Я указал на освещенную елку, на ветвях которой висели всякие яркие штучки, вызывающие во мне нежность.
— Представь, что однажды, в такой же вечер, под такой же елкой появятся маленькие башмачки… маленькие башмачки, в которые мы положим наши подарки… А? Что ты скажешь? Тебе не кажется это чудом?
Она удивленно посмотрела на меня, и я вдруг заметил, насколько она состарилась за эти месяцы. Да, именно состарилась, хотя это слово и кажется жестоким. Сеть мелких морщин под глазами, усталый взгляд. Она постарела, и действительно нам пора подумать о ребенке…

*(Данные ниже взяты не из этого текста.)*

-- ==== Sys2Proof/Tests/Slice0.lean ====
section
/-! SUPPORT. Tests: a witness for the hypotheses of every statement that has any, clause by clause; terms that WellFormed refuses; and single steps
whose expected results are worked out from the spec. Cryptographic functions are open constants, so a witness that needs one to accept assumes just
that. -/

namespace Sys2Proof.Tests

open Sys2Proof Sys2Proof.Machine

set_option Elab.async false

/-! ## Small hubs -/

/-- A running hub with main power in life-cycle state `lc`: port A is active and its normal mailbox holds one entry, every region is ACTIVE, every
bay in state `st`. -/
def hub (lc : Nat) (st : BayState) : Hub :=
  { Hub.reset with
    boot := { phase := .running }
    fuse := { lc := List.replicate (3 * lc) 0xA5 ++ List.replicate (12 - 3 * lc) 0 }
    eng := { mainPresent := true }
    host := { active := some .a, portA := { linkUp := true, normal := { enable := true, cmdTail := 1 } } }
    rng := { available := true }
    regions := List.replicate 8 { st := .active, power := .s0 }
    bays := List.replicate 128 { st := st } }

/-- The entry of a command without data, with room for 1 MiB of results. -/
def entry (op : Nat) (l : List Byte) : Req :=
  { mbx := .normal .a, op := op, tag := 7, seq := 0, len := l.length, flags := 2, payload := l, entryOk := true, dma := 0
    descs := [{ addr := 0, len := 1048576, flags := 3 }], dataOk := true, data := [] }

/-- The entry of a command with data: its descriptor goes first. -/
def dataEntry (op : Nat) (l d : List Byte) : Req :=
  { entry op l with data := d, descs := [{ addr := 0, len := (d.length + 3) / 4 * 4, flags := 0 }, { addr := 0, len := 1048576, flags := 3 }] }

/-- A signed command: OPSEQ 5 under operator key 0. -/
def signedEntry (op : Nat) (l d : List Byte) : Req := dataEntry op l (d ++ toLe 8 5 ++ List.replicate 72 0)

/-- The hub with operator key 0 provisioned. -/
def keyed (h : Hub) : Hub := h.setNv (fun v => { v with vault := [(vaultNo 0x01 0, { val := 1, version := 1, present := true })] })

/-- The signature of a signed command verifies. -/
def Signed (q : Req) : Prop :=
  Config.ecdsaVerify (BitVec.ofNat 512 1) (cmdDigest q) (sigOf ((q.data.drop (q.data.length - 80)).drop 16)) = true

/-- The hub after a signed command's verification. -/
def verified (q : Req) (h : Hub) : Hub := (cellAdvance cellOpSeq 5 (consume q h)).2

/-- A commit that was written. -/
def written (x : Commit × Hub) : Bool :=
  match x.1 with
  | .done _ => true
  | _ => false

/-- Everything that a signed command's verification needs but the signature itself. -/
def verifies (c : Spec) (q : Req) (h : Hub) : Bool :=
  let blk := q.data.drop (q.data.length - 80)
  let u := consume q h
  bit q.flags 1 && decide (80 ≤ q.data.length) && decide (fld blk 0 8 = 5) && decide (fld blk 8 1 = 0) && (vaultKey u 0x01 0).present &&
    decide ((vaultKey u 0x01 0).val = 1) && decide (cellVal u cellOpSeq < 5) && written (cellAdvance cellOpSeq 5 u) &&
    (commonStatus c q (verified q h)).isNone

theorem signed_verifies {c : Spec} {q : Req} {h : Hub} (hv : Signed q) (hc : verifies c q h = true) : verifiedTo c q h (verified q h) := by
  simp only [verifies, Bool.and_eq_true, decide_eq_true_eq, Option.isNone_iff_eq_none] at hc
  obtain ⟨⟨⟨⟨⟨⟨⟨⟨h1, h2⟩, h3⟩, h4⟩, h5⟩, h6⟩, h7⟩, h8⟩, h9⟩ := hc
  refine ⟨?_, h9⟩
  obtain ⟨k, hk⟩ : ∃ k, (cellAdvance cellOpSeq 5 (consume q h)).1 = .done k := by
    unfold written at h8
    split at h8
    · exact ⟨_, by assumption⟩
    · cases h8
  unfold Signed at hv
  unfold verifyCmd
  have e : cellAdvance cellOpSeq 5 (consume q h) = (.done k, verified q h) := by rw [← hk]; rfl
  have hl : ¬ q.data.length < 80 := by omega
  have hk : ¬ 5 ≤ cellVal (consume q h) cellOpSeq := by omega
  simp only [h1, h3, h4, h5, h6, e]
  simpa [hl, hk] using hv

theorem signedData_signedEntry (op : Nat) (l d : List Byte) : signedData (signedEntry op l d) = d := by
  have h8 : (toLe 8 5).length = 8 := by decide
  have h : (signedEntry op l d).data = d ++ (toLe 8 5 ++ List.replicate 72 0) := by simp [signedEntry, dataEntry, List.append_assoc]
  unfold signedData
  rw [h, List.length_append, List.length_append, h8, List.length_replicate, Nat.add_sub_cancel, List.take_left']
  rfl

/-- A hub whose compliance page allows everything. -/
def licensed (h : Hub) : Hub :=
  { h with boot := { h.boot with compValid := true }
           flash := { h.flash with comp := { s0 := some (
             { seq := 1, data := [0, 0, 0, 0, 1, 0, 0, 0, 0, 0, 3, 15, 63, 63, 0, 0] ++ List.replicate 12 255 ++ List.replicate 4068 0 } :
             Sector (List Byte)) } } }

/-- The state with a hub and nothing waiting. -/
abbrev on (h : Hub) : State := { hub := h }

/-- A dialogue whose authentication is done. -/
def dialogue : Dialogue := { token := 9, slot := 0, auth := { phase := .done }, verdict := .bound }

/-- A geometry of one triangular bay and its head at this hub: header, bay record, head record, CRC. -/
def blobParts : List (List Byte) :=
  [[0x4B, 0x52, 0x41, 0x50, 1, 0, 0, 0, 1, 0, 0, 0, 1, 0, 1, 0], List.replicate 48 0,
   [0, 0, 3, 0, 0, 0, 100, 0, 0, 0, 0, 0, 0, 0, 0, 0, 0xE8, 3, 0, 0, 0, 0, 0, 0, 0, 0, 0, 0, 0xE8, 3, 0, 0], List.replicate 72 0,
   List.replicate 16 255 ++ List.replicate 8 0, List.replicate 64 0]

def blob : List Byte := blobParts.flatten ++ [117, 93, 2, 34]

/-- The CRC over a list of parts, where it is `d` for the rest after each part gives the next value. -/
theorem crc_parts (l : List (List Byte)) (c : List Nat) (x d : Nat) (h : (List.zip l (List.zip (x :: c) c)).all (fun p =>
    p.1.foldl (crcByteR 0xEDB88320) p.2.1 == p.2.2) = true) (hl : l.length = c.length) (hd : (x :: c).getLast? = some d) :
    l.flatten.foldl (crcByteR 0xEDB88320) x = d := by
  induction l generalizing x c with
  | nil =>
    have : c = [] := List.length_eq_zero_iff.mp hl.symm
    subst this
    simpa using hd
  | cons a l ih =>
    cases c with
    | nil => simp at hl
    | cons y c =>
      simp only [List.zip_cons_cons, List.all_cons, Bool.and_eq_true, beq_iff_eq] at h
      rw [List.flatten_cons, List.foldl_append, h.1]
      exact ih c y h.2 (by simpa using hl) (by simpa using hd)

/-- A session of class V at bay 127, with identity 3. -/
def session (ph : SessPhase) : Session := { id := 3, phase := ph, cls := .v }

/-- A hub with that session. -/
def inSession (ph : SessPhase) (st : BayState) : Hub := (hub 2 st).setBay 127 (fun x => { x with sess := some (session ph) })

/-- A hub whose bay 127 is owned by the supervisor. -/
def owned (h : Hub) : Hub := h.setBay 127 (fun x => { x with rel := { x.rel with supervisor := true } })

/-- An image of a kind with the smallest payload. -/
def image (kind : Nat) : Image :=
  { hdr := [0x47, 0x4D, 0x49, 0x4B, BitVec.ofNat 8 kind, 1, 0, 0, 1, 0, 0, 0, 0, 0, 255, 255, 1, 0, 0, 0, 0, 16, 0, 0] ++ List.replicate 232 0
    payload := List.replicate 4096 0 }

/-- Its digest and its signature are good. -/
def Genuine (h : Hub) (i : Image) : Prop := imageSigned h i = true ∧ imageDigest i = true

theorem genuine_slotValid {h : Hub} {kind : Nat} (hk : kind ≤ 1) (hg : Genuine h (image kind)) : slotValid h kind (some (image kind)) = true := by
  have h4 : (image kind).payload.length = 4096 := List.length_replicate ..
  have hs : imageShape kind (image kind) = true := by
    unfold imageShape
    rw [h4]
    have : kind = 0 ∨ kind = 1 := by omega
    rcases this with rfl | rfl <;> decide +kernel
  have ht : imageStepping (image kind) = true := by
    have : kind = 0 ∨ kind = 1 := by omega
    rcases this with rfl | rfl <;> decide +kernel
  simp [slotValid, hs, ht, hg.1, hg.2]

/-- The compliance page of version 1, whole but for its signature. -/
def pageParts : List (List Byte) :=
  [[0x50, 0x4D, 0x4F, 0x43, 1, 0, 0, 0, 0, 0, 3, 15, 63, 63, 0, 0], List.replicate 12 255, List.replicate 104 0, List.replicate 104 0,
   List.replicate 104 0, List.replicate 104 0]

/-! ## Witnesses -/

/-- Bay 127 of region 7 in FACTORY, and a payload of 48 bytes that begins with it. -/
def cfg (l : List Byte) : List Byte := l ++ List.replicate (48 - l.length) 0

theorem wit_BayConfigSetsSection :
    (∀ b ∈ namedBays (hub 1 .watch) 127, ((hub 1 .watch).region (regionOf b)).st ≠ .quarantined) ∧
    (let q := entry 0x0102 (cfg [127, 0, 0, 0, 1, 52, 0x58, 2, 100, 0, 3, 128, 0xFF, 0x3F, 1, 128, 100, 0, 20, 0, 1, 0, 0, 32, 0, 0, 1, 0, 1])
     passes specBayConfigPolling q (hub 1 .watch) = true ∧ fld q.payload 2 1 = 0 ∧ pollCheck (limits (taken q { hub := hub 1 .watch })) q.payload = none) ∧
    (let q := entry 0x0102 (cfg [127, 0, 1, 0, 5, 12, 3, 128, 2, 15, 0x70, 0x17, 32])
     passes specBayConfigRanging q (hub 1 .watch) = true ∧ rangeCheck (limits (taken q { hub := hub 1 .watch })) q.payload = none) ∧
    (let q := entry 0x0102 (cfg [127, 0, 2, 0, 3, 80, 160, 0xEC, 0x58, 2, 3, 80])
     passes specBayConfigBinding q (hub 1 .watch) = true ∧ bindCheck q.payload = none) ∧
    (let q := entry 0x0102 (cfg [127, 0, 3, 0, 0, 1, 0xE8, 3, 100, 0])
     passes specBayConfigRelease q (hub 1 .watch) = true ∧ ∀ b ∈ namedBays (hub 1 .watch) 127, relCheck (taken q { hub := hub 1 .watch }) q.payload b = none) := by
  decide

theorem wit_BayControlActs :
    (let q := entry 0x0103 [127, 0, 1, 0]
     passes specBayControlEnable q (hub 2 .offline) = true ∧ ((hub 2 .offline).bay 127).link.enabled = false) ∧
    (let q := entry 0x0103 [127, 0, 2, 0]
     passes specBayControlDisable q (hub 2 .engaged) = true ∧ ((hub 2 .engaged).bay 127).link.disableDue = false ∧ isCharging (hub 2 .engaged) 127 = false ∧
       isWrapping (hub 2 .engaged) 127 = false) ∧
    (∀ st ∈ [BayState.idle, .dark],
      passes specBayControlWake (entry 0x0103 [127, 0, 3, 0]) (hub 2 st) = true ∧ ((hub 2 st).bay 127).st = st ∧ ((hub 2 st).region 7).st = .active ∧
        ((hub 2 st).bay 127).radio.test = none) ∧
    passes specBayControlRearmCoils (entry 0x0103 [127, 0, 4, 0]) (hub 2 .fault) = true ∧
    passes specBayControlRetrain (entry 0x0103 [127, 0, 5, 0]) (hub 2 .fault) = true := by
  decide

theorem wit_LevelsAndSettings :
    (∀ p ∈ [0, 3], let h := { hub 2 .watch with pwr := { (hub 2 .watch).pwr with profile := p } }
      passes specProfileSet (entry 0x0105 [BitVec.ofNat 8 p, 0, 0, 0]) h = true ∧ h.pwr.run = none ∧ h.pwr.dvfs = none ∧ p = h.pwr.profile) ∧
    (let h := hub 2 .engaged
     passes specProfileSet (entry 0x0105 [3, 0, 0, 0]) h = true ∧ 3 ≠ h.pwr.profile ∧ ¬(3 = patrolProfile ∧ vServed h = true)) ∧
    passes specPlSet (entry 0x0504 [0, 0, 0, 0]) (hub 2 .watch) = true ∧
    passes specPowerSet (entry 0x0503 [0, 1, 2, 0, 1, 2, 0, 2, 1, 0, 0, 0]) (hub 2 .watch) = true ∧
    passes specRapidReserve (entry 0x0505 [1, 0, 0, 0]) (hub 2 .watch) = true := by
  decide

theorem wit_LevelsAndSettings_geometry :
    let q := dataEntry 0x0104 [] blob
    passes specBayGeometrySet q (hub 2 .watch) = true ∧ 64 ≤ q.data.length ∧ q.data.length = blobLength q.data ∧
      blobSound (taken q (on (hub 2 .watch))) q.data (geometryOf q.data) = true ∧ (geometryOf q.data).ident = (hub 2 .watch).flash.cascId := by
  have hc : crc32 (blob.take (blobLength blob - 4)) = 0x22025D75 := by
    have e : blob.take (blobLength blob - 4) = blobParts.flatten := by decide +kernel
    rw [e, crc32, crc_parts blobParts [0x626a076d, 0xe1093ec1, 0xcfae31d9, 0x9ebc945e, 0x2bb88dfc, 0xddfda28a] _ 0xddfda28a (by decide +kernel) rfl rfl]
    rfl
  refine ⟨by decide +kernel, by decide +kernel, by decide +kernel, ?_, by decide +kernel⟩
  show blobSound _ blob (geometryOf blob) = true
  unfold blobSound
  simp only [hc, Bool.and_eq_true]
  decide +kernel

theorem wit_BayItemsQueued :
    (∀ t ∈ [0, 1], let h := hub 2 .watch
      passes specBayMeasure (entry 0x0106 [127, 0, t, 0]) h = true ∧ bayPlans h 127 = true ∧ queueFree h 127 false = true ∧
        (h.bay 127).poll.measure = none ∧ (h.bay 127).poll.lfOpen = false ∧ (h.bay 127).poll.hfOpen = false ∧ (h.bay 127).hf.extField = false) ∧
    (let h := licensed ((hub 2 .engaged).setBay 127 (fun x => { x with dlgV := some dialogue }))
     let q := entry 0x0107 [127, 0, 3, 0]
     let u := taken q (on h)
     passes specTake q h = true ∧ bayPlans u 127 = true ∧ (u.bay 127).dlgV = some dialogue ∧ (u.bay 127).take = none ∧ (u.bay 127).radio.copy ≠ .cal ∧
       (limits u).channel dialogue.cfg.uwbCh 0 = true ∧
       (planTake 127 { due := u.slot, latest := u.slot + 500, rapid := rapidSelected dialogue true, noListen := true
                       ref := some (refOf specTake q), room := q.room } u).1 = true) ∧
    (let h := hub 2 .watch
     let q := entry 0x0108 [127, 0, 7, 44, 0, 0, 0, 0, 0, 0, 0, 0, 0, 0, 0, 0, 0, 0, 0, 0, 0, 0, 0, 0, 0, 0, 0, 0, 0, 0, 0, 0, 0, 0, 0, 0, 0, 0, 0, 0, 0, 0,
       0, 0, 0, 0, 0, 0]
     passes specCardExchange q h = true ∧ bayPlans h 127 = true ∧ q.len = 4 + fld q.payload 3 1 ∧ queueFree h 127 false = true ∧
       authRuns h 127 = false ∧ (h.bay 127).poll.hfOpen = false ∧ (h.bay 127).hf.extField = false ∧ (h.bay 127).hf.owned = false) := by
  decide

— И матерью этого ребенка станет убийца! — спокойно возразила она, как бы отвечая на мои мысли. Мне стало горько от ее слов.
Я физически ощутил эту горечь и на мгновение закрыл глаза.
— А что такое убийца, Глория?
— Это когда одно живое существо убивает себе подобного, — ответила она.
— А что такое — убить?
— Это отринуть самое себя, — вздохнула она, ни на миг не задумываясь.
Я понял, что она думала обо всем этом очень часто и давно нашла подходящие слова.
— Не принимай мой вопрос в философском плане, Глория… Я тебе отвечу. Убить — вовсе ничего не значит, ты слышишь? Или это всего лишь неосторожный жест, как было в случае с тобой. Какая разница между тем движением, которым ты нажала на курок револьвера, и тем жестом, которым я плеснул тебе в лицо шампанским, а? Ответь… Разница лишь в обстоятельствах, но не в намерениях, верно? Ты меня понимаешь, Глория?
— Твою точку зрения? Да.
— Хорошо. Если бы тебя арестовали, судили, приговорили, вот тогда ты считалась бы убийцей. Но ярлык этот тебе навесили бы другие люди, и в той мере, в какой мы зависим от них, и расценивалась бы пагубность твоего деяния. Ты улавливаешь мою мысль?
— Да.
— Так вот, я и говорю… Ты не сделала в глазах окружающих ничего такого, что лишало бы тебя права иметь ребенка и жить полнокровной жизнью. Ничего!
Кивком она указала на елку.
— И все-таки в одном доме в Анже живет одинокая пожилая женщина, которая не перестает задаваться вопросом, что же случилось с ее сыном!
Аргумент этот застал меня врасплох. Понадобилось время, чтобы попытаться опровергнуть его. И я сделал это самым простым образом.
— И что из этого? — спросил я.
Она открыла рот, не находя слов для ответа.
— Видишь ли, Глория, мы должны рассматривать последствия наших поступков только в преломлении их к нам самим, но не к нашему окружению.